Exercise >> For the word "foldl", search the records and show each line in which it occurs.

The input >>
-- ==== Sys2Proof/Laws/KeptD.lean ====
section
/-! SUPPORT. One lemma per operation of the block, from State.swReset to State.propArrive: it keeps the canonical form of
memory and the queue (Kept). -/
set_option Elab.async false
namespace Sys2Proof.Machine

theorem State_swReset_kept {r s : State} {a1} (h : Kept r s) :
    Kept r (State.swReset s a1) := by
  unfold State.swReset
  with_reducible refine State_setSw_kept ?_
  assumption

theorem effSwell_kept {r s : State} {a0 a1 a2} (h : Kept r s) :
    Kept r (effSwell a0 a1 a2 s) := by
  unfold effSwell
  refine Kept.ite (fun _ => ?_) (fun _ => ?_)
  · extract_lets l1_0 l1_1 l1_2
    clear_value l1_0
    have hl1_1 : Kept r l1_1 := by
      unfold l1_1
      with_reducible refine State_setReg_kept ?_
      assumption
    clear_value l1_1
    have hl1_2 : Kept r l1_2 := by
      unfold l1_2
      refine Kept.ite (fun _ => ?_) (fun _ => ?_)
      · with_reducible refine State_swStart_kept ?_
        assumption
      · refine Kept.ite (fun _ => ?_) (fun _ => ?_)
        · with_reducible refine State_swStop_kept ?_
          assumption
        · refine Kept.ite (fun _ => ?_) (fun _ => ?_)
          · with_reducible refine State_swStart_kept ?_
            assumption
          · refine Kept.ite (fun _ => ?_) (fun _ => ?_)
            · with_reducible refine State_swWake_kept ?_
              assumption
            · refine Kept.ite (fun _ => ?_) (fun _ => ?_)
              · with_reducible refine State_swStart_kept ?_
                assumption
              · assumption
    clear_value l1_2
    assumption
  · refine Kept.ite (fun _ => ?_) (fun _ => ?_)
    · extract_lets l2_0 l2_1
      clear_value l2_0
      clear_value l2_1
      refine Kept.ite (fun _ => ?_) (fun _ => ?_)
      · with_reducible refine State_setRegF_kept ?_
        with_reducible refine State_setReg_kept ?_
        assumption
      · refine Kept.ite (fun _ => ?_) (fun _ => ?_)
        · with_reducible refine State_setReg_kept ?_
          with_reducible refine State_setReg_kept ?_
          assumption
        · assumption
    · refine Kept.ite (fun _ => ?_) (fun _ => ?_)
      · extract_lets l3_0 l3_1
        have hl3_0 : Kept r l3_0 := by
          unfold l3_0
          with_reducible refine State_setReg_kept ?_
          assumption
        clear_value l3_0
        have hl3_1 : Kept r l3_1 := by
          unfold l3_1
          refine Kept.ite (fun _ => ?_) (fun _ => ?_)
          · with_reducible refine State_swEach_kept ?_ ?_
            · assumption
            · intro z5_0 z5_1 z5_2
              with_reducible refine State_setReg_kept ?_
              assumption
          · assumption
        clear_value l3_1
        refine Kept.ite (fun _ => ?_) (fun _ => ?_)
        · with_reducible refine State_swEach_kept ?_ ?_
          · assumption
          · intro z5_0 z5_1 z5_2
            with_reducible refine State_setReg_kept ?_
            with_reducible refine State_setReg_kept ?_
            with_reducible refine State_setReg_kept ?_
            with_reducible refine State_setReg_kept ?_
            assumption
        · assumption
      · assumption

theorem State_pairCopyDone_kept {r s : State} {k} (h : Kept r s) : Kept r (State.pairCopyDone s k) := by
  unfold State.pairCopyDone
  extract_lets l0 l1 l2 l3
  clear_value l1
  split
  · refine State_swMirror_kept (State_setReg_kept ?_)
    refine Kept.foldl (fun t x ht => ?_) ?_
    · exact Kept.mem' ht writeByte_wf
    · exact State_clearMem_kept h
  · exact h

theorem State_setCam_kept {r s : State} {a1 a2} (h : Kept r s) :
    Kept r (State.setCam s a1 a2) := by
  unfold State.setCam
  with_reducible refine Kept.mk' ?_
  assumption

theorem State_setLane_kept {r s : State} {a1 a2} (h : Kept r s) :
    Kept r (State.setLane s a1 a2) := by
  unfold State.setLane
  with_reducible refine Kept.mk' ?_
  assumption

theorem State_setWin_kept {r s : State} {a1} (h : Kept r s) :
    Kept r (State.setWin s a1) := by
  unfold State.setWin
  with_reducible refine Kept.mk' ?_
  assumption

theorem State_winDone_kept {r s : State} {a1 a2} (h : Kept r s) :
    Kept r (State.winDone s a1 a2) := by
  unfold State.winDone
  split
  · split
    · with_reducible refine State_setWin_kept ?_
      assumption
    · assumption
  · assumption

theorem State_joinComp_kept {r s : State} {a1 a2} (h : Kept r s) :
    Kept r (State.joinComp s a1 a2).2 := by
  unfold State.joinComp
  split
  · extract_lets l1_0 l1_1
    clear_value l1_0
    clear_value l1_1
    show Kept _ _
    with_reducible refine State_winDone_kept ?_
    assumption

theorem State_blobDone_kept {r s : State} {a1 a2 a3} (h : Kept r s) :
    Kept r (State.blobDone s a1 a2 a3) := by
  unfold State.blobDone
  refine Kept.ite (fun _ => ?_) (fun _ => ?_)
  · with_reducible refine State_winDone_kept ?_
    assumption
  · split
    · extract_lets l2_0 l2_1 l2_2 l2_3
      clear_value l2_0
      clear_value l2_1
      have hl2_2 : Kept r l2_2 := by
        unfold l2_2
        with_reducible refine State_winDone_kept ?_
        assumption
      clear_value l2_2
      clear_value l2_3
      refine Kept.ite (fun _ => ?_) (fun _ => ?_)
      · with_reducible refine State_winDone_kept ?_
        assumption
      · refine Kept.ite (fun _ => ?_) (fun _ => ?_)
        · with_reducible refine State_irqBit_kept ?_
          with_reducible refine State_satInc_kept ?_
          with_reducible refine State_winDone_kept ?_
          assumption
        · with_reducible refine Kept.mk' ?_
          assumption

theorem State_joinAll_kept {r s : State} {x l} (h : Kept r s) : Kept r (State.joinAll s x l).2 := by
  induction l generalizing s x with
  | nil => exact h
  | cons y ys ih =>
    unfold State.joinAll
    exact ih (State_joinComp_kept h)

theorem State_seamFlush_kept {r s : State} {n} (h : Kept r s) : Kept r (State.seamFlush s n) := by
  induction n generalizing s with
  | zero => exact h
  | succ n ih =>
    unfold State.seamFlush
    extract_lets l0 l1 l2
    clear_value l2
    split
    · exact h
    · exact ih (State_blobDone_kept (State_joinAll_kept (Kept.mk' h)))

theorem State_closeComp_kept {r s : State} {a1} (h : Kept r s) :
    Kept r (State.closeComp s a1) := by
  unfold State.closeComp
  refine Kept.ite (fun _ => ?_) (fun _ => ?_)
  · with_reducible refine State_blobDone_kept ?_
    assumption
  · extract_lets l1_0 l1_1
    clear_value l1_0
    clear_value l1_1
    refine Kept.ite (fun _ => ?_) (fun _ => ?_)
    · with_reducible refine State_blobDone_kept ?_
      with_reducible refine State_irqBit_kept ?_
      with_reducible refine State_satInc_kept ?_
      assumption
    · with_reducible refine Kept.mk' ?_
      assumption

theorem State_winRows_kept {r s : State} {i n} (h : Kept r s) : Kept r (State.winRows s i n) := by
  induction n generalizing s with
  | zero => exact h
  | succ n ih =>
    unfold State.winRows
    split
    · exact h
    · rename_i w _
      refine Kept.ite (fun _ => h) fun _ => ?_
      dsimp only
      generalize s.camLine w.cam (max (w.row0 + w.next) (s.surfCam w.cam).first) = q
      cases q with
      | none => exact ih (State_setWin_kept h)
      | some x =>
        refine Kept.ite (fun _ => ih (State_irqBit_kept (State_satInc_kept (State_setWin_kept h)))) fun _ => ?_
        exact ih (Kept.mk' (State_setWin_kept h))

theorem State_openWin_kept {r s : State} {a1 a2 a3 a4} (h : Kept r s) :
    Kept r (State.openWin s a1 a2 a3 a4).2 := by
  unfold State.openWin
  extract_lets l0_0 l0_1 l0_2 l0_3 l0_4 l0_5 l0_6
  clear_value l0_0
  clear_value l0_1
  clear_value l0_2
  clear_value l0_3
  clear_value l0_4
  clear_value l0_5
  clear_value l0_6
  split
  · show Kept _ _
    assumption
  · split
    · show Kept _ _
      with_reducible refine State_irqBit_kept ?_
      with_reducible refine State_satInc_kept ?_
      assumption
    · show Kept _ _
      with_reducible refine Kept.mk' ?_
      assumption

theorem State_addRun_kept {r s : State} {a1 a2 a3 a4 a5 a6 a7} (h : Kept r s) :
    Kept r (State.addRun s a1 a2 a3 a4 a5 a6 a7).2.2 := by
  unfold State.addRun
  extract_lets l0_0 l0_1 l0_2 l0_3 l0_4 l0_5 l0_6 l0_7
  clear_value l0_0
  clear_value l0_1
  clear_value l0_2
  clear_value l0_3
  clear_value l0_4
  clear_value l0_5
  clear_value l0_6
  clear_value l0_7
  split
  · split
    · show Kept _ _
      show Kept _ _
      with_reducible refine State_irqBit_kept ?_
      with_reducible refine State_satInc_kept ?_
      assumption
    · split
      · show Kept _ _
        show Kept _ _
        refine Kept.snd (by assumption) ?_
        split
        · with_reducible refine State_openWin_kept ?_
          assumption
        · show Kept _ _
          assumption
  · extract_lets l2_0 l2_1 l2_2 l2_3
    clear_value l2_0
    clear_value l2_1
    clear_value l2_2
    clear_value l2_3
    split
    · extract_lets l4_0
      clear_value l4_0
      split
      · extract_lets l6_0
        clear_value l6_0
        split
        · extract_lets l8_0
          clear_value l8_0
          show Kept _ _
          show Kept _ _
          refine Kept.snd (by assumption) ?_
          split
          · split
            · show Kept _ _
              refine Kept.snd (by assumption) ?_
              with_reducible refine State_joinComp_kept ?_
              refine Kept.snd (by assumption) ?_
              with_reducible refine State_joinAll_kept ?_
              assumption
            · with_reducible refine State_openWin_kept ?_
              refine Kept.snd (by assumption) ?_
              with_reducible refine State_joinComp_kept ?_
              refine Kept.snd (by assumption) ?_
              with_reducible refine State_joinAll_kept ?_
              assumption
          · show Kept _ _
            refine Kept.snd (by assumption) ?_
            with_reducible refine State_joinComp_kept ?_
            refine Kept.snd (by assumption) ?_
            with_reducible refine State_joinAll_kept ?_
            assumption

theorem State_addRuns_kept {r s : State} {c l m ends rs o k} (h : Kept r s) : Kept r (State.addRuns s c l m ends rs o k).2.2 := by
  induction rs generalizing s o k with
  | nil => exact h
  | cons y ys ih =>
    unfold State.addRuns
    exact ih (State_addRun_kept h)

theorem State_settleComps_kept {r s : State} {a1 a2 a3 a4} (h : Kept r s) :
    Kept r (State.settleComps s a1 a2 a3 a4) := by
  unfold State.settleComps
  extract_lets l0_0 l0_1 l0_2 l0_3 l0_4 l0_5 l0_6
  clear_value l0_0
  clear_value l0_1
  clear_value l0_2
  clear_value l0_3
  have hl0_4 : Kept r l0_4 := by
    unfold l0_4
    with_reducible refine State_setLane_kept ?_
    assumption
  clear_value l0_4
  have hl0_5 : Kept r l0_5 := by
    unfold l0_5
    refine Kept.foldl (fun t1 x1 h1 => ?_) ?_
    · with_reducible refine State_closeComp_kept ?_
      assumption
    · assumption
  clear_value l0_5
  have hl0_6 : Kept r l0_6 := by
    unfold l0_6
    refine Kept.ite (fun _ => ?_) (fun _ => ?_)
    · assumption
    · with_reducible refine State_irqBit_kept ?_
      with_reducible refine State_satInc_kept ?_
      assumption
  clear_value l0_6
  with_reducible refine State_seamFlush_kept ?_
  assumption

Your solution >>
    refine Kept.foldl (fun t x ht => ?_) ?_
    refine Kept.foldl (fun t1 x1 h1 => ?_) ?_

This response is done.